Data for review>
/-- One emit: entry, address, SCLK (R128, R263). -/
def State.emitOne (s : State) (f entry addr pmask t : Nat) : State :=
  let d := s.fd f
  let e := mget fentryDflt d.buf entry
  let wide := s.sampleBits == 8
  let want (q : Nat) : Bool := pmask.testBit (if wide then q / 2 else q)
  let z := zeroCode s.sampleBits
  let data := ((List.range 4).map fun q => if want q then (e.data.drop (16 * q)).take 16 else List.replicate 16 z).flatten
  let under (q : Nat) : Bool := want q && !e.filled.testBit q
  let n := if wide then b2n (under 0 || under 1) + b2n (under 2 || under 3)
    else ((List.range 4).map fun q => b2n (under q)).sum
  let poison := (List.range 4).any fun q => want q && (e.poison.testBit q || !e.filled.testBit q)
  let s := s.setFd f { d with buf := mset fentryDflt d.buf entry { e with filled := 0 } }
  let s := s.feedBreach f n
  (List.range 16).foldl (fun s i =>
    let p := if f < 16 then 16 * f + i else 16 * i + (f - 16)
    let w : OpWrite := { time := t + 3 + i, addr := addr, col := decide (16 ≤ f), data := data, poison := poison }
    let v := s.pn p
    let q := if s.feedsPan p then v.opq else v.opq.filter fun x => decide (t ≤ x.time)
    s.setPn p { v with opq := q ++ [w] }) s

/-- The next event of a feeder up to `now`: the earliest landing, or the emit in progress; landings of an SCLK come
before its emit. -/
def State.feedNext (s : State) (f now : Nat) : Option State :=
  let d := s.fd f
  let first := d.land.foldl (fun (m : Option FLand) x => match m with
    | some y => if x.time < y.time then some x else some y
    | none => some x) none
  let emit := d.emit.bind fun e => if e.next < e.count then some (e, e.t + e.next) else none
  let landFirst := match first, emit with
    | some x, some (_, t) => decide (x.time ≤ t)
    | some _, none => true
    | none, _ => false
  match landFirst, first, emit with
  | true, some x, _ => if x.time ≤ now then some ((s.setFd f { d with land := d.land.erase x }).feedLand f x) else none
  | _, _, some (e, t) =>
    if t ≤ now then
      let s := s.setFd f { d with emit := some { e with next := e.next + 1 } }
      some (s.emitOne f ((e.e + e.next) % 256) ((e.addr + e.next * e.astep) % 2048) e.pmask t)
    else none
  | _, _, none => none

/-- A feeder brought up to `now`. -/
def State.feedRun (s : State) (f now : Nat) : Nat → State
  | 0 => s
  | fuel + 1 =>
    match s.feedNext f now with
    | some s => s.feedRun f now fuel
    | none => s

/-- A feeder brought up to `now`. -/
def State.feedTo (s : State) (f now : Nat) : State := s.feedRun f now 4096

/-- The entries of a fill that have come by `now`, delivered into its bank; with the last one the fill ends (R271, R299). -/
def State.fillTo (s : State) (p now : Nat) : State :=
  match (s.pn p).fill with
  | none => s
  | some f =>
    let k := p / 4
    let first := s.hclk (2 * f.t + 48)
    let upto := if 2 * now + 1 < first then 0 else min 4099 ((2 * now + 1 - first) / 3 + 1)
    let b := f.blk.bind fun id => (s.rk k).blks.find? fun b => b.id = id
    let fault := (s.rk k).fault
    let none0 := f.next = 0 ∧ upto ≠ 0 ∧ f.blk.isSome = true
      ∧ (fault = true ∨ b.all (fun b => (pget b.got 0).all fun g => decide (first < g.time)) = true)
    let s := if none0 then s.countf R.RK_ERR (4 * k) 31 16 else s
    let s := (List.range (upto - f.next)).foldl (fun s i =>
      let e := f.next + i
      let (x, t, late) := fillEntry b fault e (first + 3 * e)
      let s := if late then s.countf R.RK_ERR (4 * k) 31 16 else s
      s.setPn p ((s.pn p).putEntry f.bank e { x with wrap := x.wrap || f.early } t)) s
    if upto = 4099 then
      let s := s.setPn p { s.pn p with fill := none }
      match b with
      | some b => s.setBlk k b.id none
      | none => s
    else s.setPn p { s.pn p with fill := some { f with next := upto } }

/-- A 4-bit sample (R249): its components, and whether it is zero weight. -/
def sample4 (b : Byte) : (Int × Int) × Bool :=
  let re := int2c 4 (b.toNat / 16)
  let im := int2c 4 (b.toNat % 16)
  if re = -8 ∨ im = -8 then ((0, 0), true) else ((re, im), false)

/-- An 8-bit sample. -/
def sample8 (re im : Byte) : (Int × Int) × Bool :=
  if re = 0x80 ∨ im = 0x80 then ((0, 0), true) else ((re.toInt, im.toInt), false)

/-- x × conj(y). -/
def timesConj (x y : Int × Int) : Int × Int := (x.1 * y.1 + x.2 * y.2, x.2 * y.1 - x.1 * y.2)

/-- The samples that a correlation step takes from a half (R250, R252): 64 4-bit ones, or the 32 8-bit ones. -/
def halfSamples (wide : Bool) (data : List Byte) : List ((Int × Int) × Bool) :=
  if wide then (List.range 32).map fun k => sample8 (data.getD (2 * k) 0) (data.getD (2 * k + 1) 0)
  else (List.range 64).map fun k => sample4 (data.getD k 0)

/-- The increments of a correlation step (R250 to R252). -/
def corrIncs (w : Word) (xs ys : List ((Int × Int) × Bool)) : List (Nat × Int × Int) :=
  let wide := bit w 39
  let diag := bit w 36 && !wide
  let i0 := if wide then 32 * fld w 38 38 else 0
  let j0 := if wide then 32 * fld w 37 37 else 0
  ((xs.zipIdx).map fun x => (ys.zipIdx).map fun y =>
    let v := if diag && x.2 == y.2 then (x.1.1.1 * x.1.1.1 + x.1.1.2 * x.1.1.2, 0) else timesConj x.1.1 y.1.1
    (64 * (i0 + x.2) + j0 + y.2, v)).flatten.filter fun x => x.2 != (0, 0)

/-- The positions of zero-weight samples, as a mask from `base` on. -/
def zeroMask (base : Nat) (xs : List ((Int × Int) × Bool)) : Nat := markMask (xs.map (·.2)) * 2 ^ base

/-- The operand address of an instruction (R266). -/
def opAddr (q : Seq) (w : Word) (extra : Nat) : Nat :=
  (fld w 55 45 + fld w 44 40 * q.iterOf (fld w 57 56) + extra) % 2048

/-- Whether a pan has a stream or a fill in progress (R270). -/
def State.panStreams (s : State) (p t : Nat) : Bool := decide (2 * t < (s.pn p).busy) || decide (2 * t < (s.pn p).filling)

/-- The bank in use switched, unless a stream or fill is in progress (R270). -/
def State.switchBank (s : State) (p t : Nat) : State :=
  if s.panStreams p t then s.panOrder p else s.setPn p { s.pn p with bank := !(s.pn p).bank }

/-- The idle bank's stream begun (R253, R270, R271, R281): its bank timer is checked (R138), and its entries leave one by one. -/
def State.streamBank (s : State) (p t : Nat) (save : Bool) : State :=
  if s.panStreams p t ∨ (s.pn p).jobRun = true then s.panOrder p
  else
    let v := s.pn p
    let bank := !v.bank
    let first := s.hclk (2 * t + 24)
    let early := decide (first < 2 * (if bank then v.visible1 else v.visible0))
    let s := if early then s.breach R.BR_BANK 3 p else s
    let r := s.rk (p / 4)
    let st : Stream := { first := first, save := save, bank := some bank, early := early }
    (s.setPn p { s.pn p with busy := first + 3 * 4098 }).setRk (p / 4) { r with streams := r.streams ++ [(p % 4, st)] }

/-- A fill begun (R271, R299): the rake's binding is taken, and the bank idle now is filled. -/
def State.fillBank (s : State) (p t : Nat) : State :=
  if s.panStreams p t ∨ (s.pn p).jobRun = true then s.panOrder p
  else
    let v := s.pn p
    let first := s.hclk (2 * t + 48)
    let early := decide (t < if v.bank then v.visible0 else v.visible1)
    let s := if early then s.breach R.BR_BANK 3 p else s
    let (s, blk) := s.takeFill p
    s.setPn p { s.pn p with filling := first + 3 * 4098, fill := some { t := t, bank := !v.bank, blk := blk, early := early } }

/-- A correlation step (R250 to R253, R257). -/
def State.corrStep (s : State) (p t : Nat) (w : Word) : State :=
  let s := s.opsTo p t
  let v := s.pn p
  let addr := opAddr v.seq w 0
  let row := v.half addr false
  let col := v.half addr true
  let wide := bit w 39
  let xs := halfSamples wide row.data
  let ys := halfSamples wide col.data
  let lat := if wide then 8 else 6
  let tr := v.trailer v.bank
  let i0 := if wide then 32 * fld w 38 38 else 0
  let j0 := if wide then 32 * fld w 37 37 else 0
  let tr := { tr with poison := tr.poison || row.poison || col.poison, zrow := tr.zrow ||| zeroMask i0 xs
                      zcol := tr.zcol ||| zeroMask j0 ys }
  let gap := v.gap || xs.any (·.2) || ys.any (·.2)
  let set : IncSet := { time := t + lat, bank := v.bank, incs := corrIncs w xs ys }
  let v := { v.setTrailer v.bank tr with gap := gap, stepBank := some v.bank, incs := v.incs ++ [set] }
  ((s.setPn p (if bit w 35 then v.countStep v.bank else v)).intoBank p v.bank (t + lat)).count R.PAN_STEPS p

The problem> Starting with the line with "let data := ((List.range" above and going on through the line with "(List.range 16).foldl (fun s i =>", transcribe every line exactly, both ends included, and add nothing.

Solution>
  let data := ((List.range 4).map fun q => if want q then (e.data.drop (16 * q)).take 16 else List.replicate 16 z).flatten
  let under (q : Nat) : Bool := want q && !e.filled.testBit q
  let n := if wide then b2n (under 0 || under 1) + b2n (under 2 || under 3)
    else ((List.range 4).map fun q => b2n (under q)).sum
  let poison := (List.range 4).any fun q => want q && (e.poison.testBit q || !e.filled.testBit q)
  let s := s.setFd f { d with buf := mset fentryDflt d.buf entry { e with filled := 0 } }
  let s := s.feedBreach f n
  (List.range 16).foldl (fun s i =>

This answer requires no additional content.